### What the task asks
From the first line of the material below to the line containing "let t := mine.foldl State.fenceEffect s", repeat every line exactly and add nothing.

### Given entries

/-- The acquire part of a fence: the releases that the group's reads have met, and no acquire has covered yet, are promoted
as the fence's scope asks, the others wait for a wider one, and the scope's copies are discarded (R310, R320, R321). -/
def State.fenceAcquire (s : State) (sc : CtrScope) : State :=
  let g := s.focus
  let t := g.metTags.foldl (fun u p =>
    if promotedAt sc p.2 then
      let v := u.flushHedge p.2.core p.2.hedge
      if find1 v.tags p.1 == some p.2 then { v with tags := del1 v.tags p.1 } else v
    else u) s
  let t := g.metCtrs.foldl (fun u p =>
    if promotedAt sc p.2 then
      let v := u.flushHedge p.2.core p.2.hedge
      if (v.ctr p.1).tag == some p.2 then v.mapCtr p.1 fun c => { c with tag := none } else v
    else u) t
  { t with focus := { t.focus with
      metTags := g.metTags.filter fun p => !promotedAt sc p.2
      metCtrs := g.metCtrs.filter fun p => !promotedAt sc p.2 } }.acquire g sc

/-- The release part of a fence: what stands before it is performed at its scope; where that is narrower than RECT, the
group's later strong stores leave the tag of a release at it (R320, R321; log 71, DEDUCED). -/
def State.fenceRelease (s : State) (sc : Scope) : State :=
  let t := s.release s.focus (sidedScope sc)
  { t with focus := { t.focus with relScope := if narrowScope sc then some sc else none } }

/-- What a fence does once everything before it is performed: the acquire and release parts at its scope; FENCEE makes
the group's stores visible to engine reads (R149, R150, R310). -/
def State.fenceEffect (s : State) (f : PendingFence) : State :=
  if f.engine then s.flushHedge (s.coreOf s.focus) s.focus.hedge
  else
    match f.kind with
    | .rel => s.fenceRelease f.scope
    | .acq => s.fenceAcquire (sidedScope f.scope)
    | .ar => (s.fenceRelease f.scope).fenceAcquire (sidedScope f.scope)

/-- A later operation passes the fences that order it, or waits at issue for what stands before them (R149, R150). -/
def State.passFences (s : State) (writes engine : Bool) : Res State :=
  let mine := s.focus.fences.filter fun f => f.orders writes engine
  if mine.any fun f => f.before.any fun i => s.focus.outstanding.contains i then .error .wait
  else
    let t := mine.foldl State.fenceEffect s
    .ok { t with focus := { t.focus with fences := t.focus.fences.filter fun f => !f.orders writes engine } }

/-- The operation is a memory instruction of rows 1, 8 or 9, or MLD or MST, that has issued and is not held (R140, R154,
R170). -/
def Op.isRequest (o : Op) : Bool :=
  !o.held && match o.kind with
    | .load | .store | .atom _ _ | .cas _ | .maint _ => true
    | _ => false

/-- The memory instructions that a hedge's groups have outstanding on a core (R140, R154; log 19, DEDUCED). -/
def State.requests (s : State) (h core : Nat) : Nat :=
  ((s.groups.filter fun g => g.hedge == h && s.coreOf g == core).map fun g => (g.pend.filter Op.isRequest).length).sum

/-- The hedge's share of outstanding requests has room (R140, R154, R157). -/
def State.requestRoom (s : State) : Bool :=
  match s.hedge s.focus.hedge with
  | some h => decide (s.requests h.p.id (s.coreOf s.focus) < 128 * h.slots.length)
  | none => true

/-- An operation that the instruction at issue leaves outstanding, with nothing of its own yet. -/
def State.newOp (s : State) (cls : OpClass) (kind : OpKind) (e : Mask) : Op := s.focus.freshOp cls kind e

/-- The words of a lane's access that a comparison looks at: lane, address, offset, data (R170). -/
def accWords (x : LaneAcc) : List Word64 :=
  [BitVec.ofNat 64 x.lane, BitVec.ofNat 64 x.va, BitVec.ofInt 64 x.off, BitVec.ofNat 64 (leNat x.data),
    BitVec.ofNat 64 (leNat x.data2)]

/-- An operation as a comparison looks at it: opcode, modifiers and mask, buffer, addresses and data, handles (R170). -/
def Op.words' (o : Op) : List Word64 := o.compared ++ BitVec.ofNat 64 o.buf :: o.accs.flatMap accWords

/-- The loads of a leading group that are outstanding. -/
def Group.loadsOut (g : Group) : Nat := (g.pend.filter fun o => o.cls == .load).length

/-- A leading group's queue has room for one more load-class instruction (R171). -/
def Group.queueRoom (g : Group) : Bool := decide (g.lvq.length + g.loadsOut < 64)

/-- A load, which a leading group performs unheld (R170). -/
def Op.isLoad (o : Op) : Bool :=
  match o.kind with
  | .load | .mcrd _ | .quota => true
  | _ => false

/-- A load of a trailing group takes its results from the pair's queue (R170, R171). -/
def State.takeLoad (s : State) (p : Nat) (lead : Group) (o : Op) : Res State :=
  let g := s.focus
  match lead.lvq.find? fun x => x.id == o.id with
  | some x =>
    match firstDiff [BitVec.ofNat 64 x.off, BitVec.ofNat 64 x.idx, x.emask.setWidth 64]
        [BitVec.ofNat 64 o.off, BitVec.ofNat 64 o.idx, o.emask.setWidth 64] with
    | some (a, b) => .error (.mismatch a b)
    | none =>
      .ok { s.mapGroup p (fun y => { y with lvq := y.lvq.filter fun z => z.id != o.id }) with
            focus := (g.land o.emask o.dst x.values).nextId }
  | none => if lead.nextOp ≤ o.id || lead.pend.any (fun x => x.id == o.id) then .error .wait else .error (.mismatch 0 o.word)

/-- The operation accesses a tile through window 0xFFD. -/
def Op.touchesTile (o : Op) : Bool := !(placeTiles (o.accs.flatMap (·.places))).isEmpty

/-- An operation is left outstanding. A leading group's load needs room in the pair's queue, its other operations are
held, at most 32; a trailing group takes its load from the queue, and its other operations are compared with the leading
group's and release them, a result following through the queue; a store to a tile stays with both until it reaches the tiles of both
(R130, R151, R170, R171, R219). -/
def State.addOp (s : State) (o : Op) : Res State :=
  let g := s.focus
  let push (x : Op) : State := { s with focus := { g.nextId with pend := g.pend ++ [x] } }
  match g.role with
  | .single => .ok (push o)
  | .leading _ =>
    if o.cls == .load && !g.queueRoom then .error .wait
    else if o.isLoad then .ok (push o)
    else if !g.holdRoom then .error .wait
    else .ok (push { o with held := true })
  | .trailing p =>
    match s.group p with
    | none => .error .wait
    | some lead =>
      if o.isLoad then s.takeLoad p lead o
      else
        match lead.heldFor o.id with
        | .error st => .error st
        | .ok none => .error (.mismatch 0 o.word)
        | .ok (some x) =>
          match firstDiff x.words' o.words' with
          | some (a, b) => .error (.mismatch a b)
          | none =>
            let t := if o.cls == .load then push { o with held := true, accs := [] }
              else if o.touchesTile then push { o with held := true }
              else { s with focus := g.nextId }
            .ok (t.mapGroup p fun y => { y with pend := y.pend.map fun z =>
              if z.id == x.id then { z with held := false } else z })

/-! ## Order (R141, R216, R317, R318, R320) -/

/-- The counter of an operation. -/
def Op.ctrRef (o : Op) : Option CtrRef :=
  match o.kind with
  | .ctr k _ => some k
  | _ => none

/-- The byte of storage that a place names: a byte of memory however it is reached, and a class 3 counter's bytes among
them (R201). -/
def Place.byte : Place → Place
  | .home pa | .pub pa | .spec _ pa => .mem pa
  | .ctr (.c3 pa) b => .mem (pa + b)
  | p => p

/-- The bytes that an operation accesses, those of its counter among them. -/
def Op.bytes (o : Op) : List Place :=
  (o.accs.flatMap fun x => x.places.map Place.byte) ++
    match o.ctrRef with
    | some (.here k) => (List.range 8).map fun i => (Place.ctr k i).byte
    | _ => []

/-- Two operations access one byte. -/
def overlaps (a b : Op) : Bool := let bs := b.bytes; a.bytes.any bs.contains

/-- Accesses of one byte always keep program order there: scratch (R315), and counters (R216). -/
def Op.coherent (o : Op) : Bool :=
  o.ctrRef.isSome || o.accs.any fun x => x.places.any fun p => match p with
    | .scratch _ _ | .ctr _ _ => true
    | _ => false

/-- The 32-byte sector of a place, of memory or of a workgroup's scratch (R137, R262). -/
def Place.sector : Place → Option (Option Nat × Nat)
  | .mem pa | .home pa | .pub pa | .spec _ pa => some (none, pa / 32)
  | .scratch w off => some (some w, off / 32)
  | .tile _ | .ctr _ _ | .red _ _ => none

/-- The bytes of memory of an operation. -/
def Op.memory (o : Op) : List Nat := o.bytes.filterMap placePa

/-- Every agent that has accessed a byte, or has an access to it outstanding, is a group or an engine on one die (R318;
log 67, DEDUCED). -/
def State.onlyDie (s : State) (die : Nat) (pas : List Nat) : Bool :=
  (pas.all fun pa => s.seenBy pa &&& ~~~dieAgents die == 0) &&
    s.groups.all fun g => dieOf (s.coreOf g) == die || g.pend.all fun o => let ms := o.memory; pas.all fun pa => !ms.contains pa

/-- Two accesses of a group lie within one die (R318): no agent outside it has accessed their bytes or has an access to
them outstanding, and none will, which is free (log 67, DEDUCED). -/
def State.oneDie (s : State) (g : Group) (a b : Op) : Bool :=
  s.onlyDie (dieOf (s.coreOf g)) (a.memory ++ b.memory) && !Config.touchedLater g.id a.id && !Config.touchedLater g.id b.id

/-- The operation is ordered as a strong one: it is strong, or accesses an NC page (R317, R333). -/
def Op.orderedStrong (o : Op) : Bool := o.strong || o.accs.any fun x => x.places.any fun p => match p with
  | .home _ => true
  | _ => false
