/-- A new copy. -/
def State.newCopy (s : State) (wg : Option Nat) (n : Nat) (rot started : Bool) : Copy × State :=
  (⟨s.nextId, s.focus.hedge, s.focus.lseq, wg, n, rot, [], started, false, false, []⟩,
    { s with nextId := s.nextId + 1 })

/-- The copy that a collective execution joins, made where there is none (R257, R265). -/
def State.collective (s : State) (rot : Bool) : Copy × State :=
  let g := s.focus
  let wg := if rot then none else some g.wg
  let n := if rot then g.rrots else g.cpys
  match s.copies.find? fun c =>
    c.hedge == g.hedge && c.lseq == g.lseq && c.wg == wg && c.rot == rot && c.n == n && !c.started with
  | some c => (c, s)
  | none => s.newCopy wg n rot false

/-- A collective slice is supplied, and its execution is counted (R257, R349). A workgroup joins at most 4 copies and
rotations that have not started (R258). -/
def State.supply (s : State) (e : Mask) (rot : Bool) (q : Option SliceReq) (pub : Bool) (sc : Scope) : Res State := do
  need (decide (s.focus.copiesOut < 16)) .wait
  let (c, t) := s.collective rot
  need (c.abandoned || (c.slices.any fun x => x.wg == s.focus.wg) || decide (s.joined s.focus.wg < 4)) .wait
  let t ← t.passFences true true
  let u := t.addSlice c (t.mkSlice e q pub sc)
  let u := match u.copies.find? fun y => y.id == c.id with
    | some y => if u.lacksEnded y then u.abandon c.id else u
    | none => u
  let count (g : Group) : Group :=
    if rot then { g with rrots := (g.rrots + 1) % 2 ^ 32 } else { g with cpys := (g.cpys + 1) % 2 ^ 32 }
  .ok { u with focus := count u.focus }

/-- A copy that has nothing left to do leaves the engine. -/
def State.settleCopy (s : State) (i : Nat) : State :=
  { s with copies := s.copies.filter fun c =>
      !(c.id == i && c.started && !c.abandoned && s.copyLanded c && c.slices.all Slice.readDone &&
        (c.published || !c.slices.any (·.pub))) }

/-- A copy of one slice starts at once (R263, R264). -/
def State.alone (s : State) (e : Mask) (q : SliceReq) (pub : Bool) (sc : Scope) : Res State := do
  need (decide (s.focus.copiesOut < 16)) .wait
  let t ← s.passFences true true
  let (c, u) := t.newCopy (some t.focus.wg) 0 false true
  .ok ((u.addSlice c (u.mkSlice e (some q) pub sc)).settleCopy c.id)

/-- The words that a checked pair compares: the S registers from those named (R170). -/
def Group.words (g : Group) (rs : List (Reg × Nat)) : List Word64 :=
  rs.flatMap fun r => (List.range r.2).map fun i => g.s (g.regIndex r.1 + i)

/-- The registers of a tensor descriptor that starts at a register (R254, R256). -/
def Group.descLen (g : Group) (a : Reg) : Nat :=
  let n := ((g.s (g.regIndex a)).extractLsb' 37 3).toNat
  3 + 2 * ((if n = 0 || n = 7 then 1 else n) - 1)

/-- CPY (R257). -/
def execCpy (g : Guard) (p : Bool) (scope : Scope) (a b : Reg) (s : State) : Host.Outcome State Fault Refusal :=
  s.paired g (fun e x => if e = 0 then [] else x.words [(a, x.descLen a), (b, 1)]) fun e t =>
    if e = 0 then t.supply e false none p scope
    else do
      let (q, src, dst) ← t.tensorReq a b none
      t.checkSlice t.focus false q src dst p
      t.supply e false (some q) p scope

/-- CPYS (R264). -/
def execCpys (g : Guard) (p : Bool) (scope : Scope) (a b c : Reg) (s : State) : Host.Outcome State Fault Refusal :=
  s.paired g (fun e x => if e = 0 then [] else x.words [(a, x.descLen a), (b, 1), (c, 1)]) fun e t =>
    if e = 0 then .ok t
    else do
      let (q, src, dst) ← t.tensorReq a b (some c)
      t.checkSlice t.focus true q src dst p
      t.alone e q p scope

### Output of the task
/-- The acquire part of a fence: the releases that the group's reads have met, and no acquire has covered yet, are promoted
as the fence's scope asks, the others wait for a wider one, and the scope's copies are discarded (R310, R320, R321). -/
def State.fenceAcquire (s : State) (sc : CtrScope) : State :=
  let g := s.focus
  let t := g.metTags.foldl (fun u p =>
    if promotedAt sc p.2 then
      let v := u.flushHedge p.2.core p.2.hedge
      if find1 v.tags p.1 == some p.2 then { v with tags := del1 v.tags p.1 } else v
    else u) s
  let t := g.metCtrs.foldl (fun u p =>
    if promotedAt sc p.2 then
      let v := u.flushHedge p.2.core p.2.hedge
      if (v.ctr p.1).tag == some p.2 then v.mapCtr p.1 fun c => { c with tag := none } else v
    else u) t
  { t with focus := { t.focus with
      metTags := g.metTags.filter fun p => !promotedAt sc p.2
      metCtrs := g.metCtrs.filter fun p => !promotedAt sc p.2 } }.acquire g sc

/-- The release part of a fence: what stands before it is performed at its scope; where that is narrower than RECT, the
group's later strong stores leave the tag of a release at it (R320, R321; log 71, DEDUCED). -/
def State.fenceRelease (s : State) (sc : Scope) : State :=
  let t := s.release s.focus (sidedScope sc)
  { t with focus := { t.focus with relScope := if narrowScope sc then some sc else none } }

/-- What a fence does once everything before it is performed: the acquire and release parts at its scope; FENCEE makes
the group's stores visible to engine reads (R149, R150, R310). -/
def State.fenceEffect (s : State) (f : PendingFence) : State :=
  if f.engine then s.flushHedge (s.coreOf s.focus) s.focus.hedge
  else
    match f.kind with
    | .rel => s.fenceRelease f.scope
    | .acq => s.fenceAcquire (sidedScope f.scope)
    | .ar => (s.fenceRelease f.scope).fenceAcquire (sidedScope f.scope)

/-- A later operation passes the fences that order it, or waits at issue for what stands before them (R149, R150). -/
def State.passFences (s : State) (writes engine : Bool) : Res State :=
  let mine := s.focus.fences.filter fun f => f.orders writes engine
  if mine.any fun f => f.before.any fun i => s.focus.outstanding.contains i then .error .wait
  else
    let t := mine.foldl State.fenceEffect s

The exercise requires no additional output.